Extracted information =
##############################

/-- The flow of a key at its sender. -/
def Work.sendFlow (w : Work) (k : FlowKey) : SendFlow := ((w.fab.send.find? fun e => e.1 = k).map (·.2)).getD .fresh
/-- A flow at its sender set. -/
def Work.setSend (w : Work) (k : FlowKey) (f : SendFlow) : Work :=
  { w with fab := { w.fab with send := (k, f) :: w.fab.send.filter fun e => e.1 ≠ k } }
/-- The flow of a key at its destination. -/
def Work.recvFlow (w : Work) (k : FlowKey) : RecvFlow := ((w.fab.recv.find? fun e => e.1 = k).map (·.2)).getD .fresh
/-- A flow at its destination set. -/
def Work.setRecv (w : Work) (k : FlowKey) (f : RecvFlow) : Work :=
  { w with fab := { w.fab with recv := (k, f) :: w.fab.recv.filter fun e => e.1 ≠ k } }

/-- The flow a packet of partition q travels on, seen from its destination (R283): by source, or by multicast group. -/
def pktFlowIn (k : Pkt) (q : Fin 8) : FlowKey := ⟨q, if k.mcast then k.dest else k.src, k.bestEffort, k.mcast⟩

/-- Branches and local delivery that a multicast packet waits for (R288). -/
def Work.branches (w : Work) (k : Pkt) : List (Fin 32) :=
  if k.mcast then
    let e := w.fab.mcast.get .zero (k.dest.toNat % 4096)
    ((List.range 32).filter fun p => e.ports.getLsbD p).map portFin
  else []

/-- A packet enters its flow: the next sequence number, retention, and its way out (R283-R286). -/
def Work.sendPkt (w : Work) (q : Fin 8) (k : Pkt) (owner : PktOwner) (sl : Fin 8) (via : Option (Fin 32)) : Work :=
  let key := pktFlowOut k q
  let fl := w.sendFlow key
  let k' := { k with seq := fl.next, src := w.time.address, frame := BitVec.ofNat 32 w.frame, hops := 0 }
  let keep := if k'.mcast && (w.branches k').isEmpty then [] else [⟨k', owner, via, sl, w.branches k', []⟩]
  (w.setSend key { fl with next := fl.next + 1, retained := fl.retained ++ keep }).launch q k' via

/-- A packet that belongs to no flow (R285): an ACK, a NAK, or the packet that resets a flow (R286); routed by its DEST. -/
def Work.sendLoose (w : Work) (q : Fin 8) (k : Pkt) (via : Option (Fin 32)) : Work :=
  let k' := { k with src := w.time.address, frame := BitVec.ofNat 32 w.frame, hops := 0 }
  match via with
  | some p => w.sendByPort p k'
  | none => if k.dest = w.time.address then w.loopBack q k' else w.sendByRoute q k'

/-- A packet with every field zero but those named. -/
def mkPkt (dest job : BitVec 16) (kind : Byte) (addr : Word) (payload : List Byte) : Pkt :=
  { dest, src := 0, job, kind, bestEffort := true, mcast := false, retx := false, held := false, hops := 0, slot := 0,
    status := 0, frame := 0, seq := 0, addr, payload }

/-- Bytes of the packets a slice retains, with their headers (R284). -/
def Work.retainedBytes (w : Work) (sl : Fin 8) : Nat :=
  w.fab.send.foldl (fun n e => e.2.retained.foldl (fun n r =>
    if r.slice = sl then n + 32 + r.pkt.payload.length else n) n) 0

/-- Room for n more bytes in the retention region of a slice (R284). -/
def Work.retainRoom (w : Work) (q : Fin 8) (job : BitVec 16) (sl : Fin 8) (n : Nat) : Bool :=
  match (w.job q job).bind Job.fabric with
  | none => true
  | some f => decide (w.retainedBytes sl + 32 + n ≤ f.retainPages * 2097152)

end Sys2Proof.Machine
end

##############################

Write out exactly, please, the lines beginning at the start of the material and ending with the line that holds "sender set. -/", both included.

/-- The flow of a key at its sender. -/
def Work.sendFlow (w : Work) (k : FlowKey) : SendFlow := ((w.fab.send.find? fun e => e.1 = k).map (·.2)).getD .fresh
/-- A flow at its sender set. -/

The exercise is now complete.